We’ve talked a lot about understanding the value that your brand brings to developing your start-up. If you missed any of those conversations, you can pick them up here.

If the purpose of branding is to facilitate relationships that create emotional-value, then the way you go about developing your brand matters.

No matter what you’ve been told, what you’ve read or even what you’ve seen; there is no magic methodology, no silver-bullet or thaumaturgic process that will produce your brand. A brand is an imperfect, living, breathing organism, and each one takes a commensurate imperfect living, breathing, approach to it’s development.

Process Defined

A branding process is a systematic series of actions directed to an end of creating a “brand.” Typically this process is guided by some set of principles, tools and practices to meet a particular batch of deliverables. Processes are great at producing manufactured, impersonal and relatively predictive outcomes. Branding processes demonstrate a well thought out, defined, repeatable approach to solving a particular problem.

In fact, that’s the whole point of a process. To create a product that is consistent in shape, size, composition and aesthetic. Processed foods. Processing plants. Processing software. All are designed to take something imperfect and raw and magically turn it into something polished and uniform.

Framework Defined

A framework, on the other hand, is a loose and flexible structure which leaves room for other practices, ideas and tools to be included.

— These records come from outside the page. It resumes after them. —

/-- A jump goes to its target iff its condition holds, else to pc + 2, and completes; a bad target faults at the next fetch.
R151; the fault at an odd pc is the spec's decision D6, the fault at a target in I/O or unmapped D8 (log 11, DESIGN CHOICE). -/
def Obligations.BadJumpTargetsFaultAtTheNextFetch : Prop :=
  ∀ (disp9 : BitVec 9) (s : State),
    (∀ cc : BitVec 4, ∃ t, exec (jumpInstr cc disp9) s = .next t ∧ t = { s with pc := t.pc } ∧
      (tableCond cc s.flags → t.pc = s.pc + disp9.signExtend 16) ∧
      (¬ tableCond cc s.flags → t.pc = s.pc + 2#16) ∧
      (tableCond cc s.flags → disp9[0] = true → s.pc[0] = false → t.pc[0] = true) ∧
      (t.pc[0] = true → step t = .fault (.fetchMisaligned t.pc)) ∧
      (t.pc[0] = false → memMap s.platform t.pc ≠ .rom → step t = .fault (.executeFromNonProgramMemory t.pc))) ∧
    (disp9[0] = true → s.pc[0] = false → ∃ t, exec (.jmp disp9.toInt) s = .next t ∧ t.pc[0] = true ∧
      step t = .fault (.fetchMisaligned (s.pc + disp9.signExtend 16)))

/-- All 512 never-jump words decode and only advance pc; the canonical no-op is 0x8F00 -/
def Obligations.EveryNeverJumpWordIsANop : Prop :=
  decode 0x8F00#16 = .ok (.jnever 0) ∧
  ∀ (w : Word) (s : State), w &&& 0xEF00#16 = 0x8F00#16 →
    ∃ d, decode w = .ok (.jnever d) ∧ exec (.jnever d) s = .next (advanceState s)

/-- Every completed instruction moves pc by 2, or, a jump whose condition holds, by its own displacement.
The last clause says that the second one covers every well-formed jump. The advance by 2 and the wrap are the spec's
decision D4, the unit and base of the displacement D5 (log 9, DEDUCED). -/
def Obligations.PcMovesByTwoOrByTheDisplacement : Prop :=
  ∀ (i : Instr) (s t : State), exec i s = .next t →
    (isJump i = false → t.pc = s.pc + 2#16) ∧
    (∀ (cc : BitVec 4) (disp9 : BitVec 9), i = jumpInstr cc disp9 →
      (tableCond cc s.flags → t.pc = s.pc + disp9.signExtend 16) ∧
      (¬ tableCond cc s.flags → t.pc = s.pc + 2#16)) ∧
    (isJump i = true → WellFormed i = true → ∃ (cc : BitVec 4) (disp9 : BitVec 9), i = jumpInstr cc disp9)

/-! ### Frames: what an instruction leaves unchanged -/

/-- ADD, SUB, RSUB change only x[A], the four flags and pc -/
def Obligations.ArithmeticFrame : Prop :=
  ∀ (i : Instr) (a : RegId) (s t : State),
    ((∃ b, i = .addRR a b ∨ i = .subRR a b ∨ i = .rsubRR a b) ∨
      (∃ imm, i = .addRI a imm ∨ i = .subRI a imm ∨ i = .rsubRI a imm)) → exec i s = .next t →
    KeepsRegsBut a s t ∧ KeepsSpecials s t ∧ KeepsMemory s t ∧ t.ioLog = s.ioLog ∧ t.draws = s.draws

/-- OR, XOR, AND change only x[A], the four flags and pc (and the model's draw counter) -/
def Obligations.BitwiseFrame : Prop :=
  ∀ (i : Instr) (a : RegId) (s t : State),
    ((∃ b, i = .orRR a b ∨ i = .xorRR a b ∨ i = .andRR a b) ∨
      (∃ imm, i = .orRI a imm ∨ i = .xorRI a imm ∨ i = .andRI a imm)) → exec i s = .next t →
    KeepsRegsBut a s t ∧ KeepsSpecials s t ∧ KeepsMemory s t ∧ t.ioLog = s.ioLog

/-- CMP and TEST change only the four flags and pc (and, TEST, the model's draw counter): no register -/
def Obligations.CompareAndTestFrame : Prop :=
  ∀ (i : Instr) (a : RegId) (s t : State),
    ((∃ b, i = .cmpRR a b ∨ i = .testRR a b) ∨ (∃ imm, i = .cmpRI a imm ∨ i = .testRI a imm)) → exec i s = .next t →
    KeepsRegs s t ∧ KeepsSpecials s t ∧ KeepsMemory s t ∧ t.ioLog = s.ioLog ∧
      (((∃ b, i = .cmpRR a b) ∨ (∃ imm, i = .cmpRI a imm)) → t.draws = s.draws) ∧
      (((∃ b, i = .testRR a b) ∨ (∃ imm, i = .testRI a imm)) → t.draws = s.draws + 1)

/-- MOVZ, MOV, SLO, READCR change only x[A] and pc: no flag -/
def Obligations.MoveFrame : Prop :=
  ∀ (i : Instr) (a : RegId) (s t : State),
    ((∃ b, i = .movzRR a b ∨ i = .movRR a b) ∨ (∃ imm, i = .movRI a imm) ∨
      (∃ n, i = .movzRI a n ∨ i = .slo a n ∨ i = .readcr a n)) → exec i s = .next t →
    KeepsRegsBut a s t ∧ t.flags = s.flags ∧ KeepsSpecials s t ∧ KeepsMemory s t ∧ t.ioLog = s.ioLog ∧ t.draws = s.draws

/-- LOAD changes only x[A] and pc (and, from I/O, the history and the draw counter): no flag, no base register, no memory.
The last clause, one draw and one read event more after a LOAD from I/O, is the model's choice (log 5 and log 7, DESIGN CHOICE):
R110, R111 and R113 do not say it, R39 says that the value is drawn, and 95_test_vectors.md 2.7 that "the access is recorded". -/
def Obligations.LoadFrame : Prop :=
  ∀ (i : Instr) (a : RegId) (s t : State),
    ((∃ b, i = .loadRR a b) ∨ (∃ n, i = .loadRI a n)) → exec i s = .next t →
    KeepsRegsBut a s t ∧ t.flags = s.flags ∧ KeepsSpecials s t ∧ KeepsMemory s t ∧
      ∀ addr : Word, dataAddr i s = some addr →
        (memMap s.platform addr ≠ .io → t.ioLog = s.ioLog ∧ t.draws = s.draws) ∧
        (memMap s.platform addr = .io → t.draws = s.draws + 1 ∧ ∃ v, t.ioLog = s.ioLog ++ [IoEvent.read addr v])

/-- STORE changes no register and no flag, and no byte of memory but the two at its address -/
def Obligations.StoreFrame : Prop :=
  ∀ (i : Instr) (a : RegId) (s t : State),
    ((∃ b, i = .storeRR a b) ∨ (∃ n, i = .storeRI a n)) → exec i s = .next t →
    KeepsRegs s t ∧ t.flags = s.flags ∧ KeepsSpecials s t ∧ t.draws = s.draws ∧
      ∀ addr : Word, dataAddr i s = some addr →
        (∀ x : Nat, x ≠ addr.toNat → x ≠ addr.toNat + 1 → Memory.read t.mem x = Memory.read s.mem x) ∧
        (memMap s.platform addr = .io → KeepsMemory s t) ∧ (memMap s.platform addr = .ram → t.ioLog = s.ioLog)

/-- WRITECR and the sixteen jumps change nothing but pc -/
def Obligations.WritecrAndJumpFrame : Prop :=
  ∀ (i : Instr) (s t : State), ((∃ a n, i = .writecr a n) ∨ isJump i = true) → exec i s = .next t →
    t = { s with pc := t.pc }

/-- Every one of the eight registers holds what is written to it, and writing one changes no other -/
def Obligations.RegisterFileHasNoHardwiredRegister : Prop :=
  ∀ (s : State) (a r : RegId) (v : Word), (s.setReg a v).reg r = if r = a then v else s.reg r

/-! ### Rules of the whole machine -/

/-- Every step keeps: canonical memory, never Z and N together, control registers 0, only aligned I/O events in the history.
The clause on the history is about the model's own state (R19), whose read events are the model's choice (log 5, DESIGN CHOICE). -/
def Obligations.EveryStepKeepsTheInvariant : Prop :=
  ∀ s t : State, Inv s → step s = .next t → Inv t

/-- The invariant holds at reset -/
def Obligations.ResetMeetsTheInvariant : Prop :=
  Inv State.reset

/-- A program cannot modify the instructions it executes: after any step every fetch reads what it read before.
R43, which is derived from R34: neither a store to program memory nor an execution from RAM has a specified behaviour. -/
def Obligations.NoStepChangesTheProgram : Prop :=
  ∀ s t : State, step s = .next t → ∀ p : Word, fetch (t.setPc p) = fetch (s.setPc p)

/-- No instruction reads pc: executed at another address, it has the same effect, with pc moved by the same distance.
The two executions agree on `C` and `V` after OR, XOR, AND, TEST and on a device's answer only because both make the draw of
the same number, the model's choice that log 7 and log 5 call unsafe for a claim that compares two executions (R14 and R39 draw
afresh each time); of everything else the spec's R12 and R181 say it. -/
def Obligations.ProgramsCannotObserveThePc : Prop :=
  ∀ (i : Instr) (s t : State) (p : Word), exec i s = .next t →
    exec i (s.setPc p) = .next (t.setPc (p + (t.pc - s.pc)))

/-- No instruction but a jump reads a flag, and no flag it leaves depends on the flags before, unless it keeps them all.
That `C` and `V` after OR, XOR, AND, TEST (and a device's answer) are the same in both executions is the model's choice, not the
spec's: both make the draw of the same number, which log 7 and log 5 call unsafe for a claim that compares two executions (R14
draws afresh each time, and U9 binds future extensions only). -/
def Obligations.OnlyJumpsReadTheFlags : Prop :=
  ∀ (i : Instr) (s t : State) (f : Flags), isJump i = false → exec i s = .next t →
    ∃ t', exec i (s.setFlags f) = .next t' ∧ t'.setFlags t.flags = t ∧
      (t'.flags = t.flags ∨ (t'.flags = f ∧ t.flags = s.flags))

/-- Two machines that differ only in data byte order take the same steps for ever: no program can tell.
They agree on `C` and `V` after OR, XOR, AND, TEST and on a device's answer only because both are at the same draw, the model's
choice that log 7 and log 5 call unsafe for a claim that compares two executions; of everything else R31 says it. -/
def Obligations.DataByteOrderCannotBeObserved : Prop :=
  ∀ s t : State, SameButByteOrder s t → OutcomesAgree SameButByteOrder (step s) (step t)

/-- At a JMP 0 the state is the state for ever after -/
def Obligations.HaltedStatesStayForEver : Prop :=
  ∀ s : State, AtEnd s → step s = .next s ∧ ∀ k, Sys2Proof.core.run k s = .next s
end

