-- ==== Sys2Proof/Tests/Slice0.lean ====
section
/-! SUPPORT. The model's own tests: well-formedness, words written out bit by bit from 30_encoding.md, single steps with
the results of 95_test_vectors.md section 2, and for every statement that has hypotheses a witness that meets them. -/

namespace Sys2Proof.Tests

open Sys2Proof.Machine Sys2Proof.Claims

/-! ### Well-formedness (30_encoding.md R70): every check refuses an ill-formed term and takes both ends of its range -/

theorem test_wf_signed_refuses_16 : WellFormed (.addRI 0 16) = false := by decide
theorem test_wf_signed_refuses_minus_17 : WellFormed (.movRI 3 (-17)) = false := by decide
theorem test_wf_unsigned_refuses_32 : WellFormed (.movzRI 0 32) = false := by decide
theorem test_wf_control_number_refuses_32 : WellFormed (.readcr 7 32) = false := by decide
theorem test_wf_displacement_refuses_256 : WellFormed (.jz 256) = false := by decide
theorem test_wf_displacement_refuses_minus_257 : WellFormed (.jnever (-257)) = false := by decide
theorem test_wf_takes_the_ends :
    [Instr.addRI 7 15, .subRI 7 (-16), .slo 7 31, .storeRI 0 0, .jmp 255, .ja (-256)].all WellFormed = true := by decide

/-! ### Words written out from the formats: `00 01 CCCC AAA BBB 00`, `01 01 CCCC RRR IIIII`, `10 0 D CCCC DDDDDDDD` -/

theorem test_decode_addRR : decode 0b0001000000101000#16 = .ok (.addRR 1 2) := by decide
theorem test_decode_subRR : decode 0b0001000110110100#16 = .ok (.subRR 5 5) := by decide
theorem test_decode_rsubRR : decode 0b0001001000000100#16 = .ok (.rsubRR 0 1) := by decide
theorem test_decode_cmpRR : decode 0b0001001101011100#16 = .ok (.cmpRR 2 7) := by decide
theorem test_decode_orRR : decode 0b0001010000000100#16 = .ok (.orRR 0 1) := by decide
theorem test_decode_xorRR : decode 0b0001010110101100#16 = .ok (.xorRR 5 3) := by decide
theorem test_decode_andRR : decode 0b0001011010101000#16 = .ok (.andRR 5 2) := by decide
theorem test_decode_testRR : decode 0b0001011101001100#16 = .ok (.testRR 2 3) := by decide
theorem test_decode_movzRR : decode 0b0001100000110100#16 = .ok (.movzRR 1 5) := by decide
theorem test_decode_movRR : decode 0b0001100111001100#16 = .ok (.movRR 6 3) := by decide
theorem test_decode_loadRR : decode 0b0001101000011000#16 = .ok (.loadRR 0 6) := by decide
theorem test_decode_storeRR : decode 0b0001101110111000#16 = .ok (.storeRR 5 6) := by decide
theorem test_decode_addRI : decode 0b0101000010111111#16 = .ok (.addRI 5 (-1)) := by decide
theorem test_decode_subRI : decode 0b0101000110000001#16 = .ok (.subRI 4 1) := by decide
theorem test_decode_rsubRI : decode 0b0101001010110000#16 = .ok (.rsubRI 5 (-16)) := by decide
theorem test_decode_cmpRI : decode 0b0101001101111111#16 = .ok (.cmpRI 3 (-1)) := by decide
theorem test_decode_orRI : decode 0b0101010001001111#16 = .ok (.orRI 2 15) := by decide
theorem test_decode_xorRI : decode 0b0101010100111111#16 = .ok (.xorRI 1 (-1)) := by decide
theorem test_decode_andRI : decode 0b0101011001110000#16 = .ok (.andRI 3 (-16)) := by decide
theorem test_decode_testRI : decode 0b0101011110100001#16 = .ok (.testRI 5 1) := by decide
theorem test_decode_movzRI : decode 0b0101100001111111#16 = .ok (.movzRI 3 31) := by decide
theorem test_decode_movRI : decode 0b0101100110010000#16 = .ok (.movRI 4 (-16)) := by decide
theorem test_decode_loadRI : decode 0b0101101000111110#16 = .ok (.loadRI 1 30) := by decide
theorem test_decode_storeRI : decode 0b0101101101110001#16 = .ok (.storeRI 3 17) := by decide
theorem test_decode_slo : decode 0b0101110011111111#16 = .ok (.slo 7 31) := by decide
theorem test_decode_readcr : decode 0b0101111010110000#16 = .ok (.readcr 5 16) := by decide
theorem test_decode_writecr : decode 0b0101111111100010#16 = .ok (.writecr 7 2) := by decide
theorem test_decode_jz : decode 0b1000000011111111#16 = .ok (.jz 255) := by decide
theorem test_decode_jnz : decode 0b1001000111111100#16 = .ok (.jnz (-4)) := by decide
theorem test_decode_jn : decode 0b1001001011111111#16 = .ok (.jn (-1)) := by decide
theorem test_decode_jnn : decode 0b1000001100000100#16 = .ok (.jnn 4) := by decide
theorem test_decode_jc : decode 0b1000010000000100#16 = .ok (.jc 4) := by decide
theorem test_decode_jnc : decode 0b1000010100000100#16 = .ok (.jnc 4) := by decide
theorem test_decode_jv : decode 0b1001011000000000#16 = .ok (.jv (-256)) := by decide
theorem test_decode_jnv : decode 0b1000011100000001#16 = .ok (.jnv 1) := by decide
theorem test_decode_jbe : decode 0b1000100010000000#16 = .ok (.jbe 128) := by decide
theorem test_decode_ja : decode 0b1000100100000100#16 = .ok (.ja 4) := by decide
theorem test_decode_jl : decode 0b1001101011111010#16 = .ok (.jl (-6)) := by decide
theorem test_decode_jge : decode 0b1000101100000100#16 = .ok (.jge 4) := by decide
theorem test_decode_jle : decode 0b1001110010000000#16 = .ok (.jle (-128)) := by decide
theorem test_decode_jg : decode 0b1000110101111111#16 = .ok (.jg 127) := by decide
theorem test_decode_jmp : decode 0b1001111011111110#16 = .ok (.jmp (-2)) := by decide
theorem test_decode_jnever : decode 0b1000111101100100#16 = .ok (.jnever 100) := by decide

/-- One word of each reserved class at an edge of its row (95_test_vectors.md 2.1). -/
theorem test_decode_reserved :
    [0x0000#16, 0x3000#16, 0x4000#16, 0x7000#16, 0x1003#16, 0x1C00#16, 0x1F00#16, 0x5DFF#16, 0xA000#16, 0xBFFF#16, 0xC000#16,
      0xFFFF#16].map decode =
    [.error .operationSize, .error .operationSize, .error .operationSize, .error .operationSize, .error .addressingMode,
      .error .noTwoRegisterForm, .error .noTwoRegisterForm, .error .opcode13, .error .jumpSpace, .error .jumpSpace,
      .error .variableLength, .error .variableLength] := by decide

/-- The first byte is the high half: 0x50 0xBF is `ADD r5, -1` (95_test_vectors.md 2.4). -/
theorem test_decodeBytes_order : decodeBytes 0x50#8 0xBF#8 = .ok (.addRI 5 (-1)) := by decide

theorem test_decodeTableWord : decodeTableWord 16 0x1028 = some (.addRR 1 2) := by decide

/-! ### Single steps from the start state of 95_test_vectors.md 2.4 and 2.7 -/

/-- The start registers, flags and RAM of the vectors, on the test platform. -/
def start : State :=
  { State.reset with
    regs := #v[0x00F0#16, 0x0F0F#16, 0x8000#16, 0xFFFF#16, 0x0000#16, 0x1234#16, 0x0100#16, 0x7FFF#16]
    flags := { z := true, n := false, c := true, v := true }
    mem := [(0x0000, 0x11#8), (0x0001, 0x11#8), (0x0010, 0xFE#8), (0x0011, 0xCA#8), (0x001E, 0x42#8), (0x0100, 0xEF#8),
      (0x0101, 0xBE#8)] }

/-- The vectors' state about to execute the word `w`. -/
def before (w : Nat) : State := start.withFetchWord 16 w

/-- One step of it. -/
def run (w : Nat) : Host.Outcome State Fault Refusal := step (before w)

/-- The four flags `Z N C V` as the number they spell in binary. -/
def flagRow (k : Nat) : Flags := { z := k.testBit 3, n := k.testBit 2, c := k.testBit 1, v := k.testBit 0 }

/-- A field of the next state, if the outcome is one. -/
def view {α : Type} (o : Host.Outcome State Fault Refusal) (f : State → α) : Option α :=
  match o with
  | .next t => some (f t)
  | _ => none

/-- The fault of the outcome, if it is one. -/
def faultOf (o : Host.Outcome State Fault Refusal) : Option Fault :=
  match o with
  | .fault f => some f
  | _ => none

/-- Register `r` and the flags `Z`, `N`, `C`, `V` after the word `w`. -/
def regAndFlags (w : Nat) (r : RegId) : Option (Word × Flags) := view (run w) fun t => (t.reg r, t.flags)

/-- Register `r` and the flags `Z`, `N` after the word `w`. -/
def regAndZN (w : Nat) (r : RegId) : Option (Word × Bool × Bool) := view (run w) fun t => (t.reg r, t.flags.z, t.flags.n)

theorem test_addRR_doubles : regAndFlags 0x1048 2 = some (0x0000#16, flagRow 0b1011) := by decide
theorem test_addRR : regAndFlags 0x1028 1 = some (0x8F0F#16, flagRow 0b0100) := by decide
theorem test_addRI_minus_one : regAndFlags 0x50BF 5 = some (0x1233#16, flagRow 0b0010) := by decide
theorem test_addRI_overflows : regAndFlags 0x50E1 7 = some (0x8000#16, flagRow 0b0101) := by decide
theorem test_subRR : regAndFlags 0x11B4 5 = some (0x0000#16, flagRow 0b1000) := by decide
theorem test_subRI_borrows : regAndFlags 0x5181 4 = some (0xFFFF#16, flagRow 0b0110) := by decide
theorem test_subRI_overflows : regAndFlags 0x51FF 7 = some (0x8000#16, flagRow 0b0111) := by decide
theorem test_rsubRR : regAndFlags 0x1204 0 = some (0x0E1F#16, flagRow 0b0000) := by decide
theorem test_rsubRI_neg : regAndFlags 0x52A0 5 = some (0xEDCC#16, flagRow 0b0110) := by decide
theorem test_rsubRI_not : regAndFlags 0x527F 3 = some (0x0000#16, flagRow 0b1000) := by decide
theorem test_cmpRR_above_and_less : regAndFlags 0x135C 2 = some (0x8000#16, flagRow 0b0001) := by decide
theorem test_cmpRR_below_and_greater : regAndFlags 0x13E8 7 = some (0x7FFF#16, flagRow 0b0111) := by decide
theorem test_cmpRI_equal : regAndFlags 0x537F 3 = some (0xFFFF#16, flagRow 0b1000) := by decide
theorem test_cmpRI_below : regAndFlags 0x5381 4 = some (0x0000#16, flagRow 0b0110) := by decide
theorem test_orRR : regAndZN 0x1404 0 = some (0x0FFF#16, false, false) := by decide
theorem test_orRI : regAndZN 0x5490 4 = some (0xFFF0#16, false, true) := by decide
theorem test_xorRR : regAndZN 0x15AC 5 = some (0xEDCB#16, false, true) := by decide
theorem test_xorRI : regAndZN 0x553F 1 = some (0xF0F0#16, false, true) := by decide
theorem test_andRR : regAndZN 0x1620 1 = some (0x0000#16, true, false) := by decide
theorem test_andRI : regAndZN 0x5670 3 = some (0xFFF0#16, false, true) := by decide
theorem test_testRR : regAndZN 0x174C 2 = some (0x8000#16, false, true) := by decide
theorem test_testRI : regAndZN 0x57A1 5 = some (0x1234#16, true, false) := by decide
theorem test_movzRR : regAndFlags 0x1834 1 = some (0x1234#16, flagRow 0b1011) := by decide
theorem test_movzRI : regAndFlags 0x587F 3 = some (0x001F#16, flagRow 0b1011) := by decide
theorem test_movRR : regAndFlags 0x19CC 6 = some (0xFFFF#16, flagRow 0b1011) := by decide
theorem test_movRI : regAndFlags 0x5990 4 = some (0xFFF0#16, flagRow 0b1011) := by decide
theorem test_slo_loses_the_top : regAndFlags 0x5C60 3 = some (0xFFE0#16, flagRow 0b1011) := by decide
theorem test_slo : regAndFlags 0x5CBF 5 = some (0x469F#16, flagRow 0b1011) := by decide
theorem test_loadRR_base_overwritten : regAndFlags 0x1AD8 6 = some (0xBEEF#16, flagRow 0b1011) := by decide
theorem test_loadRI : regAndFlags 0x5A3E 1 = some (0x0042#16, flagRow 0b1011) := by decide
theorem test_readcr : regAndFlags 0x5EA2 5 = some (0x0000#16, flagRow 0b1011) := by decide
theorem test_writecr : regAndFlags 0x5FA0 5 = some (0x1234#16, flagRow 0b1011) := by decide
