-- ==== Sys2Proof/Machine/Dispatch.lean ====
section
/-!
DEFINITION. `Execute(k)` (40_execution_core.md rule R81): "a dispatch over the closed set of 22 kinds with one arm per
kind and no default arm".
-/

namespace Sys2Proof.Machine

def exec (i : Instr) (s : State) : Host.Outcome State Fault Refusal :=
  match i with
  | .halt => Sys2Proof.Machine.execHalt s
  | .set a b => Sys2Proof.Machine.execSet a b s
  | .push a => Sys2Proof.Machine.execPush a s
  | .pop a => Sys2Proof.Machine.execPop a s
  | .eq a b c => Sys2Proof.Machine.execEq a b c s
  | .gt a b c => Sys2Proof.Machine.execGt a b c s
  | .jmp a => Sys2Proof.Machine.execJmp a s
  | .jt a b => Sys2Proof.Machine.execJt a b s
  | .jf a b => Sys2Proof.Machine.execJf a b s
  | .add a b c => Sys2Proof.Machine.execAdd a b c s
  | .mult a b c => Sys2Proof.Machine.execMult a b c s
  | .mod a b c => Sys2Proof.Machine.execMod a b c s
  | .and a b c => Sys2Proof.Machine.execAnd a b c s
  | .or a b c => Sys2Proof.Machine.execOr a b c s
  | .not a b => Sys2Proof.Machine.execNot a b s
  | .rmem a b => Sys2Proof.Machine.execRmem a b s
  | .wmem a b => Sys2Proof.Machine.execWmem a b s
  | .call a => Sys2Proof.Machine.execCall a s
  | .ret => Sys2Proof.Machine.execRet s
  | .out a => Sys2Proof.Machine.execOut a s
  | .inp a => Sys2Proof.Machine.execInp a s
  | .noop => Sys2Proof.Machine.execNoop s

end Sys2Proof.Machine
end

A framework is a real or conceptual structure intended to serve as a support or guide for the building of something that expands the structure into something useful.

A branding framework is a collection of interrelated and overlapping concepts. It guides your research, hypotheses, experiments and rationales in your brand development, determining what things you will measure and what types of validation you will look for. The framework tends to guide what you notice and what you don’t notice in your brand development. In reality, a framework defines the sandbox you’ll play in.

Branding Process vs Framework

Branding agencies tout their proprietary processes. Numerous “Our Process” portions of branding agencies’ websites usually herald their ability to make branding as simple as making a peanut butter and jelly sandwich. They boast about their skill in manufacturing you a perfect brand.

Even the concept of what a brand is gets boiled down to a set of deliverables: brand positioning, brand story, millennial strategy, brand architecture, brand identity system, brand promise, etc. A living, breathing, organic feeling (a brand) is reduced to a checklist in the hands of a process.

Yet branding isn’t about a process…and isn’t supposed to be easy. These empty check boxes only produce carbon-copy, manufactured, and over-processed – frankly – brandshit.

The truth is brand development is capital “D” Dirty. It’s about putting yourself and your team in a mindset of exploration, translation, cultivation and evolution. To build an extraordinary brand, it takes extraordinary amounts of hard work, intentionality and a whole lot of digging in the dirt.

That’s why a framework is so much more compelling than a process when it comes to brand development. Branding frameworks are powerful because they provide guidance while being flexible enough to adapt to changing conditions, new discoveries and breakthrough insights while utilizing vetted approaches.

Whereas processes create uniformity, frameworks create uniqueness.

If you want to create real relationships and real emotional-value, you have to break from uniformity and embrace uniqueness. Accept the fact that crafting your brand isn’t something that will come from a magic process, but instead something that will grow from the soil of a solid branding framework.

Work to develop your framework. Tinker and test. Play and putter. Dabble and doodle. Plant and prune. Allow yourself to live in a mode of regular discovery and exploration. This is what brand development is all about. Developing your brand is something that will be ongoing, imperfect and ever-evolving…and that’s just the way it should be.